SLIDESHOW: The 5 Most Influential Books in Daniel Radcliffe's Life
For its "You Are What You Read" campaign, Scholastic has just released Daniel Radcliffe's "bookprint" -- the five most influential books in his life. Number 5 is an easy guess: "Harry Potter and the Philosopher's Stone," by J.K. Rowling. "I think it's fair to say that if we're talking about the five books that have most influenced my life, I think it would be pretty churlish of me not to say 'Harry Potter and the Philosopher's Stone' for giving me everything that I have and everything that I will have," Radcliffe says.
Check out the rest of the "Harry Potter" star's list, and let us know your feedback in the comments below.
1) "The Old Man and the Sea," by Ernest Hemingway
"I think 'The Old Man and Sea' was probably the first book by a really classic author that I ever read, and it was then that I realized that things were classics for a reason, and they weren’t all just really, really, really hard work," Radcliffe says.
2) "Germinal," by Emile Zola
Radcliffe says it "was the first sort of longer and more European novel that I ever read, and I remember reading it in like five days. It’s a long book, and I’m a slow reader, but I just did nothing else."
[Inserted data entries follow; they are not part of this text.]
-- ==== Sys2Proof/Laws/Engines.lean ====
section
/-! SUPPORT. The engines' operand facts, and each row of the step tables as one Memory Port call. -/

namespace Sys2Proof.Machine

/-! ## Operands -/

/-- 40_dma_transpose.md R102: the grain code bounds the dimension. -/
theorem grainDim_cases (c : Operand) : grainDim c = 8 ∨ grainDim c = 16 ∨ grainDim c = 32 := by
  unfold grainDim
  split_ifs <;> simp

theorem grainDim_sq_pos (c : Operand) : 0 < grainDim c * grainDim c := by
  rcases grainDim_cases c with h | h | h <;> simp [h]

/-- The transposed index of a cell of an n by n buffer is a cell of it. -/
theorem transposeIndex_lt {n m : Nat} (h : m < n * n) : transposeIndex n m < n * n := by
  have hn : 0 < n := by
    rcases Nat.eq_zero_or_pos n with rfl | hn
    · simp at h
    · exact hn
  have h1 : m % n < n := Nat.mod_lt _ hn
  have h2 : m / n < n := Nat.div_lt_of_lt_mul h
  unfold transposeIndex
  nlinarith

/-- Transposing an index twice gives it back. -/
theorem transposeIndex_transposeIndex {n m : Nat} (h : m < n * n) :
    transposeIndex n (transposeIndex n m) = m := by
  have hn : 0 < n := by
    rcases Nat.eq_zero_or_pos n with rfl | hn
    · simp at h
    · exact hn
  have h2 : m / n < n := Nat.div_lt_of_lt_mul h
  have e1 : (m % n * n + m / n) % n = m / n := by
    rw [Nat.mul_comm, Nat.mul_add_mod, Nat.mod_eq_of_lt h2]
  have e2 : (m % n * n + m / n) / n = m % n := by
    rw [Nat.mul_comm, Nat.mul_add_div hn, Nat.div_eq_of_lt h2, Nat.add_zero]
  unfold transposeIndex
  rw [e1, e2, Nat.mul_comm]
  exact Nat.div_add_mod m n

/-- 42_crush.md R141: `C >> 1` is `floor(count/2)`. -/
theorem pairCount_eq (c : Operand) : pairCount c = c.toNat / 2 := by
  simp [pairCount, Nat.shiftRight_eq_div_pow]

/-! ## The rows of the step tables -/

section Rows

variable {s : State}

theorem dmaTick_rd (h : s.regs.phase = .rd) :
    dmaTick s = readWord (wordAddr s.params.xlen s.regs.b s.regs.idx) s fun w t => .next (dmaAfterRead w t) := by
  simp only [dmaTick, h]

theorem dmaTick_wr (h : s.regs.phase = .wr) :
    dmaTick s = writeWord (wordAddr s.params.xlen s.regs.a s.regs.idx)
      (bufCell s.discards s.regs.buf (transposeIndex s.regs.n s.regs.idx)) s fun t => .next (dmaAfterWrite t) := by
  simp only [dmaTick, h]

theorem sortTick_rd (h : s.regs.phase = .rd) :
    sortTick s = readWord (wordAddr s.params.xlen s.regs.a s.regs.idx) s fun w t => .next (sortAfterRead w t) := by
  simp only [sortTick, h]

theorem sortTick_srt (h : s.regs.phase = .srt) : sortTick s = .next (sortBuffer s) := by
  simp only [sortTick, h]

theorem sortTick_wr (h : s.regs.phase = .wr) :
    sortTick s = writeWord (wordAddr s.params.xlen s.regs.a s.regs.idx) (bufCell s.discards s.regs.buf s.regs.idx) s
      fun t => .next (sortAfterWrite t) := by
  simp only [sortTick, h]

theorem crushTick_r1 (h : s.regs.phase = .r1) :
    crushTick s = readByte (addrAt s.params.xlen s.regs.b (2 * s.regs.idx)) s
      fun v t => .next (crushAfterFirst v t) := by
  simp only [crushTick, h]

theorem crushTick_r2 (h : s.regs.phase = .r2) :
    crushTick s = readByte (addrAt s.params.xlen s.regs.b (2 * s.regs.idx + 1)) s
      fun v t => .next (crushAfterSecond v t) := by
  simp only [crushTick, h]

theorem crushTick_w (h : s.regs.phase = .w) :
    crushTick s = writeByte (addrAt s.params.xlen s.regs.a s.regs.idx) (packNibbles s.regs.v1 s.regs.v2) s
      fun t => .next (crushAfterWrite t) := by
  simp only [crushTick, h]

theorem expandTick_r (h : s.regs.phase = .r) :
    expandTick s = readByte (addrAt s.params.xlen s.regs.b s.regs.idx) s
      fun v t => .next (expandAfterRead v t) := by
  simp only [expandTick, h]

theorem expandTick_wl (h : s.regs.phase = .wl) :
    expandTick s = writeByte (addrAt s.params.xlen s.regs.a (2 * s.regs.idx)) (lowNibble s.regs.v1) s
      fun t => .next (expandAfterLow t) := by
  simp only [expandTick, h]

theorem expandTick_wh (h : s.regs.phase = .wh) :
    expandTick s = writeByte (addrAt s.params.xlen s.regs.a (2 * s.regs.idx + 1)) (highNibble s.regs.v1) s
      fun t => .next (expandAfterHigh t) := by
  simp only [expandTick, h]

end Rows

/-! ## Every row at once -/

/-- What the port does in a granted access `c` of a row: the writes of `c` land, the call is logged with the value
transferred, and nothing else changes. -/
def Performs (x : Xlen) (c : Access) (perform : State → State) : Prop :=
  ∀ t : State, t.params.xlen = x →
    ∃ d, perform t = { t with mem := Memory.replay x t.mem c, calls := t.calls ++ [{ c with data := some d }] }

theorem performReadWord_performs (x : Xlen) (a : Addr) :
    Performs x { kind := .read, size := .word, addr := a, data := none } (performReadWord a) :=
  fun _ _ => ⟨_, rfl⟩

theorem performReadByte_performs (x : Xlen) (a : Addr) :
    Performs x { kind := .read, size := .byte, addr := a, data := none } (performReadByte a) :=
  fun _ _ => ⟨_, rfl⟩

theorem performWriteWord_performs (x : Xlen) (a : Addr) (v : Word) :
    Performs x { kind := .write, size := .word, addr := a, data := some v } (performWriteWord a v) := by
  rintro t rfl
  exact ⟨_, rfl⟩

theorem performWriteByte_performs (x : Xlen) (a : Addr) (v : Byte) :
    Performs x { kind := .write, size := .byte, addr := a, data := some (v.setWidth 32) } (performWriteByte a v) := by
  rintro t rfl
  refine ⟨v.setWidth 32, ?_⟩
  have h : (v.setWidth 32).setWidth 8 = v := by
    apply BitVec.eq_of_toNat_eq
    simp
  simp [performWriteByte, Memory.replay, State.setMem, State.logCall, h]

/-- In RUN the step of a row is the Memory Port call the step table gives for it, and what follows the granted
access is a next state (10_state.md R36). -/
theorem step_row {s : State} {c : Access} (hi : s.Inv) (hst : s.st = .run)
    (hc : s.regs.nextCall s.params.xlen = some c) :
    ∃ (perform after : State → State), Performs s.params.xlen c perform ∧
      step s = portCall c.addr c.size c.kind perform s fun t => .next (after t) := by
  have hr := hi.2.2.1 hst
  rw [step_run hst]
  unfold Regs.Inv at hr
  unfold Regs.nextCall at hc
  obtain ⟨-, -, -, hr⟩ := hr
  split at hc <;> cases hc <;> rename_i hop hph <;> simp only [hop] at hr ⊢
  · exact ⟨_, _, performReadWord_performs _ _, dmaTick_rd hph⟩
  · obtain ⟨-, hidx, hbuf⟩ := hr
    have hlen : s.regs.buf.length = s.regs.n * s.regs.n := by simpa [hph] using hbuf
    rw [dmaTick_wr hph, bufCell_of_lt (by rw [hlen]; exact transposeIndex_lt hidx)]
    exact ⟨_, _, performWriteWord_performs _ _ _, rfl⟩
  · exact ⟨_, _, performReadWord_performs _ _, sortTick_rd hph⟩
  · obtain ⟨-, -, hidx, hbuf⟩ := hr
    have hlen : s.regs.buf.length = s.regs.len := by simpa [hph] using hbuf
    rw [sortTick_wr hph, bufCell_of_lt (by rw [hlen]; exact hidx)]
    exact ⟨_, _, performWriteWord_performs _ _ _, rfl⟩
  · exact ⟨_, _, performReadByte_performs _ _, crushTick_r1 hph⟩
  · exact ⟨_, _, performReadByte_performs _ _, crushTick_r2 hph⟩
  · exact ⟨_, _, performWriteByte_performs _ _ _, crushTick_w hph⟩
  · exact ⟨_, _, performReadByte_performs _ _, expandTick_r hph⟩
  · exact ⟨_, _, performWriteByte_performs _ _ _, expandTick_wl hph⟩
  · exact ⟨_, _, performWriteByte_performs _ _ _, expandTick_wh hph⟩

/-! ## Reset -/

/-- Memory after reset is canonical. -/
theorem reset_mem_wf : State.reset.mem.wf = true := rfl

end Sys2Proof.Machine
end

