-- ==== Sys2Proof/Laws/PerInstr.lean ====
section
/-! SUPPORT. What holds of every command, one lemma per constructor of `Instr`. -/

/-- The opcode table's match: bits 1:0 of a command's word are its operation code, whatever its operands are
(30_encoding.md R86, R93). -/
def Sys2Proof.Laws.EncodeMatch.Statement (i : Sys2Proof.Instr) : Prop :=
  ∀ x : Sys2Proof.Xlen, (Sys2Proof.encode x i).toNat % 4 = Sys2Proof.opCode i.op

/-- Every operand of the command word stands above bit 1, so the two low bits are the operation code. -/
theorem Sys2Proof.Laws.commandWord_low_bits (x : Sys2Proof.Xlen) (op a b c : Nat) (h : op < 4) :
    (BitVec.ofNat 194 (op + a * 2 ^ 2 + b * 2 ^ (x.bits + 2) + c * 2 ^ (2 * x.bits + 2))).toNat % 4 = op := by
  cases x <;> simp only [Sys2Proof.Xlen.bits, BitVec.toNat_ofNat] <;> omega

theorem Sys2Proof.Laws.EncodeMatch.dma (dst src : Sys2Proof.Addr) (grainCode : Sys2Proof.Operand) :
    Sys2Proof.Laws.EncodeMatch.Statement (.dma dst src grainCode) :=
  fun x => Sys2Proof.Laws.commandWord_low_bits x 0 _ _ _ (by decide)

theorem Sys2Proof.Laws.EncodeMatch.sort (addr : Sys2Proof.Addr) (arrayLen sortLen : Sys2Proof.Operand) :
    Sys2Proof.Laws.EncodeMatch.Statement (.sort addr arrayLen sortLen) :=
  fun x => Sys2Proof.Laws.commandWord_low_bits x 1 _ _ _ (by decide)

theorem Sys2Proof.Laws.EncodeMatch.crush (dst src : Sys2Proof.Addr) (count : Sys2Proof.Operand) :
    Sys2Proof.Laws.EncodeMatch.Statement (.crush dst src count) :=
  fun x => Sys2Proof.Laws.commandWord_low_bits x 2 _ _ _ (by decide)

theorem Sys2Proof.Laws.EncodeMatch.expand (dst src : Sys2Proof.Addr) (count : Sys2Proof.Operand) :
    Sys2Proof.Laws.EncodeMatch.Statement (.expand dst src count) :=
  fun x => Sys2Proof.Laws.commandWord_low_bits x 3 _ _ _ (by decide)
end

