/-- Still in RUN when the port answers: the invariant holds, no call is outstanding, the registers are as they were. -/
theorem State.Inv.atCall_running {s : State} (h : s.Inv) (hst : s.atCall.st = .run) : s.atCall.Running := by
  obtain ⟨-, -, hregs, -⟩ := id h.afterMoves
  exact ⟨h.afterMoves.memInv, hst, rfl, hregs hst⟩

/-! ### A Memory Port call -/

theorem State.MemInv.replay {s : State} (hm : s.MemInv) (c : Access) :
    (s.mem.replay s.params.xlen c).wf = true ∧ (s.mem.replay s.params.xlen c).inSpace s.params.xlen = true := by
  unfold Memory.replay
  split
  · exact ⟨Memory.writeWord_wf hm.1 .., Memory.writeWord_inSpace hm.2 ..⟩
  · exact ⟨Memory.write_wf hm.1 .., Memory.write_inSpace hm.2 (addrAt_lt ..) _⟩
  · exact hm

theorem Performs.running {x : Xlen} {c : Access} {perform : State → State} (h : Performs x c perform) {t : State}
    (hx : t.params.xlen = x) (ht : t.Running) : (perform t).Running := by
  obtain ⟨d, hd⟩ := h t hx
  subst hx
  rw [hd]
  exact ⟨ht.memInv.replay c, ht.st, ht.outstanding, ht.regsInv⟩

/-- A Memory Port call keeps the invariant where what follows the granted access does; a call left outstanding is
one of a phase that makes a call (10_state.md R22). -/
theorem portCall_keeps_inv {s u : State} (hi : s.Inv) (hph : s.regs.phase ≠ .srt) {a : Addr} {n : Size} {k : Kind}
    {d : Option Word} {perform after : State → State}
    (hperf : Performs s.params.xlen { kind := k, size := n, addr := a, data := d } perform)
    (hafter : ∀ t : State, t.Running → t.regs = s.regs → (after t).Inv)
    (h : portCall a n k perform s (fun t => .next (after t)) = .next u) : u.Inv := by
  have hx : s.atCall.params.xlen = s.params.xlen := congrArg Params.xlen (atCall_params s)
  obtain ⟨hst, rfl⟩ | ⟨hst, -, rfl⟩ | ⟨hst, rfl⟩ | ⟨hst, -, hnext⟩ | ⟨hst, -, ⟨-, rfl⟩ | rfl⟩ := portCall_next h
  · exact State.MemInv.inv_of_idle hi.afterMoves.memInv hst rfl
  · have hrun := hi.atCall_running hst
    have hregs : s.atCall.regs = s.regs := afterMoves_regs_of_run s hst
    exact ⟨hrun.memInv.1, hrun.memInv.2, fun _ => hrun.regsInv, fun _ => ⟨hst, hregs ▸ hph⟩⟩
  · exact State.MemInv.respond_inv (hi.atCall_running hst).memInv (.addressFault a k n)
  · cases hnext
    exact hafter _ (hperf.running hx (hi.atCall_running hst))
      ((hperf.regs hx).trans (afterMoves_regs_of_run s hst))
  · exact (hperf.running hx (hi.atCall_running hst)).memInv.applyReset_inv
  · exact State.MemInv.applyReset_inv (hi.atCall_running hst).memInv

/-! ### Acceptance -/

theorem State.MemInv.start_inv {s : State} (hm : s.MemInv) {r : Regs} (hr : r.Inv s.params.xlen) : (s.start r).Inv :=
  State.Running.inv ⟨hm, rfl, rfl, hr⟩

theorem dmaAccept_inv {s : State} (hm : s.MemInv) (dst src : Addr) (g : Operand) : (dmaAccept dst src g s).Inv :=
  hm.start_inv ⟨latch_fits .., latch_fits .., latch_fits .., rfl, grainDim_sq_pos _, .inl ⟨rfl, rfl⟩⟩

theorem sortAccept_inv {s : State} (hm : s.MemInv) (addr : Addr) (len sortLen : Operand) :
    (sortAccept addr len sortLen s).Inv := by
  rw [sortAccept_eq]
  split
  · exact State.MemInv.inv_of_idle hm rfl rfl
  · next hlen =>
    exact hm.start_inv
      ⟨latch_fits .., latch_fits .., latch_fits .., rfl, rfl, Nat.pos_of_ne_zero hlen, .inl ⟨rfl, rfl⟩⟩

theorem crushAccept_inv {s : State} (hm : s.MemInv) (dst src : Addr) (count : Operand) :
    (crushAccept dst src count s).Inv := by
  rw [crushAccept_eq]
  split
  · exact State.MemInv.inv_of_idle hm rfl rfl
  · next hiter =>
    exact hm.start_inv ⟨latch_fits .., latch_fits .., latch_fits .., rfl, Nat.pos_of_ne_zero hiter, .inl rfl⟩

theorem expandAccept_inv {s : State} (hm : s.MemInv) (dst src : Addr) (count : Operand) :
    (expandAccept dst src count s).Inv := by
  rw [expandAccept_eq]
  split
  · exact State.MemInv.inv_of_idle hm rfl rfl
  · next hiter =>
    exact hm.start_inv ⟨latch_fits .., latch_fits .., latch_fits .., rfl, Nat.pos_of_ne_zero hiter, .inl rfl⟩

theorem exec_idle_inv {i : Instr} {s t : State} (hm : s.MemInv) (hst : s.st = .idle) (h : exec i s = .next t) :
    t.Inv := by
  cases i with
  | dma dst src g =>
    cases (exec_dma_idle hst dst src g).symm.trans h
    exact dmaAccept_inv hm ..
  | sort addr len sortLen =>
    cases (exec_sort_idle hst addr len sortLen).symm.trans h
    exact sortAccept_inv hm ..
  | crush dst src count =>
    cases (exec_crush_idle hst dst src count).symm.trans h
    exact crushAccept_inv hm ..
  | expand dst src count =>
    cases (exec_expand_idle hst dst src count).symm.trans h
    exact expandAccept_inv hm ..

/-! ### The rows -/

section Rows

variable {t : State} (ht : t.Running)
include ht

theorem dmaAfterRead_inv (hop : t.regs.op = .dma) (hph : t.regs.phase = .rd) (w : Word) : (dmaAfterRead w t).Inv := by
  obtain ⟨ha, hb, hc, hn, hidx, hbuf⟩ := (Regs.inv_dma hop).1 ht.regsInv
  replace hbuf : t.regs.buf.length = t.regs.idx := by simpa [hph] using hbuf
  rw [dmaAfterRead_eq hbuf]
  split
  · next hlast =>
    exact ht.setRegs_inv
      (Iff.mpr (Regs.inv_dma hop) ⟨ha, hb, hc, hn, Nat.zero_lt_of_lt hidx, .inr ⟨rfl, by simpa [hbuf] using hlast⟩⟩)
  · next hmore =>
    exact ht.setRegs_inv (Iff.mpr (Regs.inv_dma hop) ⟨ha, hb, hc, hn, by simp; omega, .inl ⟨hph, by simp [hbuf]⟩⟩)

theorem dmaAfterWrite_inv (hop : t.regs.op = .dma) (hph : t.regs.phase = .wr) : (dmaAfterWrite t).Inv := by
  obtain ⟨ha, hb, hc, hn, hidx, hbuf⟩ := (Regs.inv_dma hop).1 ht.regsInv
  replace hbuf : t.regs.buf.length = t.regs.n * t.regs.n := by simpa [hph] using hbuf
  unfold dmaAfterWrite
  dsimp only
  split
  · exact ht.memInv.respond_inv _
  · exact ht.setRegs_inv (Iff.mpr (Regs.inv_dma hop) ⟨ha, hb, hc, hn, by simp; omega, .inr ⟨hph, hbuf⟩⟩)

theorem sortAfterRead_inv (hop : t.regs.op = .sort) (hph : t.regs.phase = .rd) (w : Word) :
    (sortAfterRead w t).Inv := by
  obtain ⟨ha, hb, hc, hlen, heff, hidx, hbuf⟩ := (Regs.inv_sort hop).1 ht.regsInv
  replace hbuf : t.regs.buf.length = t.regs.idx := by simpa [hph] using hbuf
  rw [sortAfterRead_eq hbuf]
  split
  · next hlast =>
    exact ht.setRegs_inv (Iff.mpr (Regs.inv_sort hop)
      ⟨ha, hb, hc, hlen, heff, Nat.zero_lt_of_lt hidx, .inr (.inl ⟨rfl, rfl, by simpa [hbuf] using hlast⟩)⟩)
  · next hmore =>
    exact ht.setRegs_inv (Iff.mpr (Regs.inv_sort hop)
      ⟨ha, hb, hc, hlen, heff, by simp; omega, .inl ⟨hph, by simp [hbuf]⟩⟩)

theorem sortBuffer_inv (hop : t.regs.op = .sort) (hph : t.regs.phase = .srt) : (sortBuffer t).Inv := by
  obtain ⟨ha, hb, hc, hlen, heff, hidx, hbuf⟩ := (Regs.inv_sort hop).1 ht.regsInv
  obtain ⟨-, hbuf⟩ : t.regs.idx = 0 ∧ t.regs.buf.length = t.regs.len := by simpa [hph] using hbuf
  exact ht.setRegs_inv (Iff.mpr (Regs.inv_sort hop)
    ⟨ha, hb, hc, hlen, heff, hidx, .inr (.inr ⟨rfl, (sortPrefix_length ..).trans hbuf⟩)⟩)

theorem sortAfterWrite_inv (hop : t.regs.op = .sort) (hph : t.regs.phase = .wr) : (sortAfterWrite t).Inv := by
  obtain ⟨ha, hb, hc, hlen, heff, hidx, hbuf⟩ := (Regs.inv_sort hop).1 ht.regsInv
  replace hbuf : t.regs.buf.length = t.regs.len := by simpa [hph] using hbuf
  unfold sortAfterWrite
  dsimp only
  split
  · exact ht.memInv.respond_inv _
  · exact ht.setRegs_inv (Iff.mpr (Regs.inv_sort hop)
      ⟨ha, hb, hc, hlen, heff, by simp; omega, .inr (.inr ⟨hph, hbuf⟩)⟩)

theorem crushAfterFirst_inv (hop : t.regs.op = .crush) (v : Byte) : (crushAfterFirst v t).Inv := by
  obtain ⟨ha, hb, hc, hiter, hidx, -⟩ := (Regs.inv_crush hop).1 ht.regsInv
  exact ht.setRegs_inv (Iff.mpr (Regs.inv_crush hop) ⟨ha, hb, hc, hiter, hidx, .inr (.inl rfl)⟩)

theorem crushAfterSecond_inv (hop : t.regs.op = .crush) (v : Byte) : (crushAfterSecond v t).Inv := by
  obtain ⟨ha, hb, hc, hiter, hidx, -⟩ := (Regs.inv_crush hop).1 ht.regsInv
  exact ht.setRegs_inv (Iff.mpr (Regs.inv_crush hop) ⟨ha, hb, hc, hiter, hidx, .inr (.inr rfl)⟩)

theorem crushAfterWrite_inv (hop : t.regs.op = .crush) : (crushAfterWrite t).Inv := by
  obtain ⟨ha, hb, hc, hiter, hidx, -⟩ := (Regs.inv_crush hop).1 ht.regsInv
  unfold crushAfterWrite
  dsimp only
  split
  · exact ht.memInv.respond_inv _
  · exact ht.setRegs_inv (Iff.mpr (Regs.inv_crush hop) ⟨ha, hb, hc, hiter, by simp; omega, .inl rfl⟩)

theorem expandAfterRead_inv (hop : t.regs.op = .expand) (v : Byte) : (expandAfterRead v t).Inv := by
  obtain ⟨ha, hb, hc, hiter, hidx, -⟩ := (Regs.inv_expand hop).1 ht.regsInv
  exact ht.setRegs_inv (Iff.mpr (Regs.inv_expand hop) ⟨ha, hb, hc, hiter, hidx, .inr (.inl rfl)⟩)

theorem expandAfterLow_inv (hop : t.regs.op = .expand) : (expandAfterLow t).Inv := by
  obtain ⟨ha, hb, hc, hiter, hidx, -⟩ := (Regs.inv_expand hop).1 ht.regsInv
  exact ht.setRegs_inv (Iff.mpr (Regs.inv_expand hop) ⟨ha, hb, hc, hiter, hidx, .inr (.inr rfl)⟩)

theorem expandAfterHigh_inv (hop : t.regs.op = .expand) : (expandAfterHigh t).Inv := by
  obtain ⟨ha, hb, hc, hiter, hidx, -⟩ := (Regs.inv_expand hop).1 ht.regsInv
  unfold expandAfterHigh
  dsimp only
  split
  · exact ht.memInv.respond_inv _
  · exact ht.setRegs_inv (Iff.mpr (Regs.inv_expand hop) ⟨ha, hb, hc, hiter, by simp; omega, .inl rfl⟩)

end Rows

/-! ### One step of each engine -/

section Ticks

variable {s u : State} (hi : s.Inv)
include hi

theorem dmaTick_keeps_inv (hop : s.regs.op = .dma) (h : dmaTick s = .next u) : u.Inv := by
  cases hph : s.regs.phase with
  | rd =>
    rw [dmaTick_rd hph] at h
    exact portCall_keeps_inv hi (by simp [hph]) (performReadWord_performs _ _)
      (fun t ht ht' => dmaAfterRead_inv ht (ht' ▸ hop) (ht' ▸ hph) _) h
  | wr =>
    rw [dmaTick_wr hph] at h
    exact portCall_keeps_inv hi (by simp [hph]) (performWriteWord_performs _ _ _)
      (fun t ht ht' => dmaAfterWrite_inv ht (ht' ▸ hop) (ht' ▸ hph)) h
  | srt | r1 | r2 | w | r | wl | wh => simp [dmaTick, hph] at h
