-- ==== Sys2Proof/Machine/Ops.lean ====
section
/-! DEFINITION. The named operations over registers, memory and the output, raising an error (R109, R110), and reset (R230).
There is no return from an error: no handler exists (R216). -/

namespace Sys2Proof.Machine

/-! ## Registers, memory, output (R8) -/

/-- The pattern of register `k`, `u8(x[k])` (R7, R22). -/
def State.reg (s : State) (k : RegIdx) : Byte := s.x.get k

/-- `x[k]`: the signed value of register `k` (R8, R22). -/
def State.regVal (s : State) (k : RegIdx) : Int := s8 (s.reg k)

/-- `MemRead(a, 1)` (R41). -/
def State.memRead (s : State) (a : Addr) : Byte := Memory.read s.mem a.val

/-- `MemWrite(a, 1, b)` (R42). -/
def State.memWrite (s : State) (a : Addr) (b : Byte) : State := { s with mem := Memory.write s.mem a.val b }

/-- A register write with its flags: the register file's one write port and `F` written together (R28, R107). -/
def State.writeResult (s : State) (k : RegIdx) (b : Byte) (f : Flags) : State :=
  { s with x := s.x.set k.val b k.isLt, flags := f }

/-- R107: `x[dst] <- trunc8(w); F <- deriveFlags(w)`. -/
def State.writeBack (s : State) (k : RegIdx) (w : Int) : State := s.writeResult k (trunc8 w) (deriveFlags w)

/-- One more transaction on an output port (R8, R101, R190). -/
def State.emit (s : State) (o : Output) : State := { s with out := s.out ++ [o] }

/-- `Emit(line)` (R8). -/
def State.emitLine (s : State) (l : Text) : State := s.emit (.trace l)

/-- `Emit` of several lines in order. -/
def State.emitLines (s : State) (ls : List Text) : State := { s with out := s.out ++ ls.map .trace }

/-- One dump record of the current state (R197). -/
def State.emitDump (s : State) : State := s.emit (.dump (dumpRecord s))

/-! ## Errors (R109, R110) -/

/-- R109: raising a fatal error: the fatal line, a dump, then HALTED with the cause. -/
def State.raiseFatal (s : State) (c : HaltCause) : State :=
  { (s.emitLine (fatalLine c s.pc)).emitDump with runState := .halted, haltCause := c }

/-- R102: the normal end of a run: a dump, then HALTED with END_OF_SOURCE. -/
def State.endRun (s : State) : State :=
  { s.emitDump with runState := .halted, haltCause := .endOfSource }

/-- R110 and R103: a recoverable error changes nothing but the trace, which gets the diagnostic line. -/
def State.recover (s : State) (op : Opcode) (e : RecErr) : State := s.emitLine (diagLine op e)

/-- The outcome of an instruction that ended in `r`: its new state, or the recoverable error raised (R103, R110). -/
def complete (op : Opcode) (s : State) (r : Except RecErr State) : Host.Outcome State Fault Refusal :=
  match r with
  | .ok s' => .next s'
  | .error e => .next (s.recover op e)

/-! ## Answers that land (R101, R183, R231) -/

/-- The loader's answer to a request of era `n` arrives: it answers the `NEXT_LINE` outstanding if that is of the same era;
an answer to a request that a reset cancelled, or to none, is lost (R231, R235; log 23). -/
def State.landLine (s : State) (n : Nat) (a : SrcAnswer) : State :=
  { s with src := if n == s.resets && s.lineReq && s.src.isEmpty then [a] else s.src }

/-- The provider's answer to a request of era `n` arrives: it answers the waiting INPUT's `NEXT_TOKEN` if that is of the same
era; an answer to a request that a reset cancelled, or to none, is lost (R183, R231; log 23). -/
def State.landToken (s : State) (n : Nat) (r : InpAnswer) : State :=
  { s with inp := if n == s.resets && s.runState == .waitInput && s.inp.isEmpty then [r] else s.inp }

/-! ## Reset (R230) -/

/-- R230, R35: every piece of state at its reset value; the trace stays; a port request is cancelled, and an answer to it
that the core has not taken is lost (R231). The host's other answers are not the core's to reset. -/
def State.applyReset (s : State) : State :=
  { s with
    x := s.cfg.image.x, mem := s.cfg.image.mem, flags := s.cfg.image.flags, pc := s.cfg.image.pc,
    runState := .running, haltCause := .none, decoded := none, pre := none, lineReq := false,
    src := if s.lineReq then s.src.tail else s.src
    inp := if s.runState == .waitInput then s.inp.tail else s.inp
    dumpPending := if Config.resetKeepsDumpRequest s.resets then s.dumpPending else 0
    resets := s.resets + 1 }

/-- R230: `s` with only the first `n` outputs of the action that led to `t`, and the answers that action had asked
for by then (log 25). `applyReset` follows at once. -/
def State.abandonAfter (s t : State) (n : Nat) : State :=
  let kept := (t.out.drop s.out.length).take n
  { t with
    out := s.out ++ kept
    src := if s.lineReq || kept.contains .nextLine then t.src else s.src
    inp := if s.runState == .waitInput || kept.contains .nextToken then t.inp else s.inp
    dumpPending := if kept.isEmpty then s.dumpPending else t.dumpPending }

end Sys2Proof.Machine
end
3) "Fear and Loathing in Las Vegas," by Hunter S. Thompson
"It was given to me on my 15th birthday by a friend, and I just thought it was the funniest thing I ever read and kind of amazing and captured the period of time brilliantly," Radcliffe reflects.
4) "The Master and Margarita," by Mikhail Bulgakov
The "Harry Potter" star calls this book "the greatest exploration of the human imagination, and it’s about forgiveness and life and history, and it’s just the most incredible book that I’ve ever read; I read it once and then I read it almost immediately again."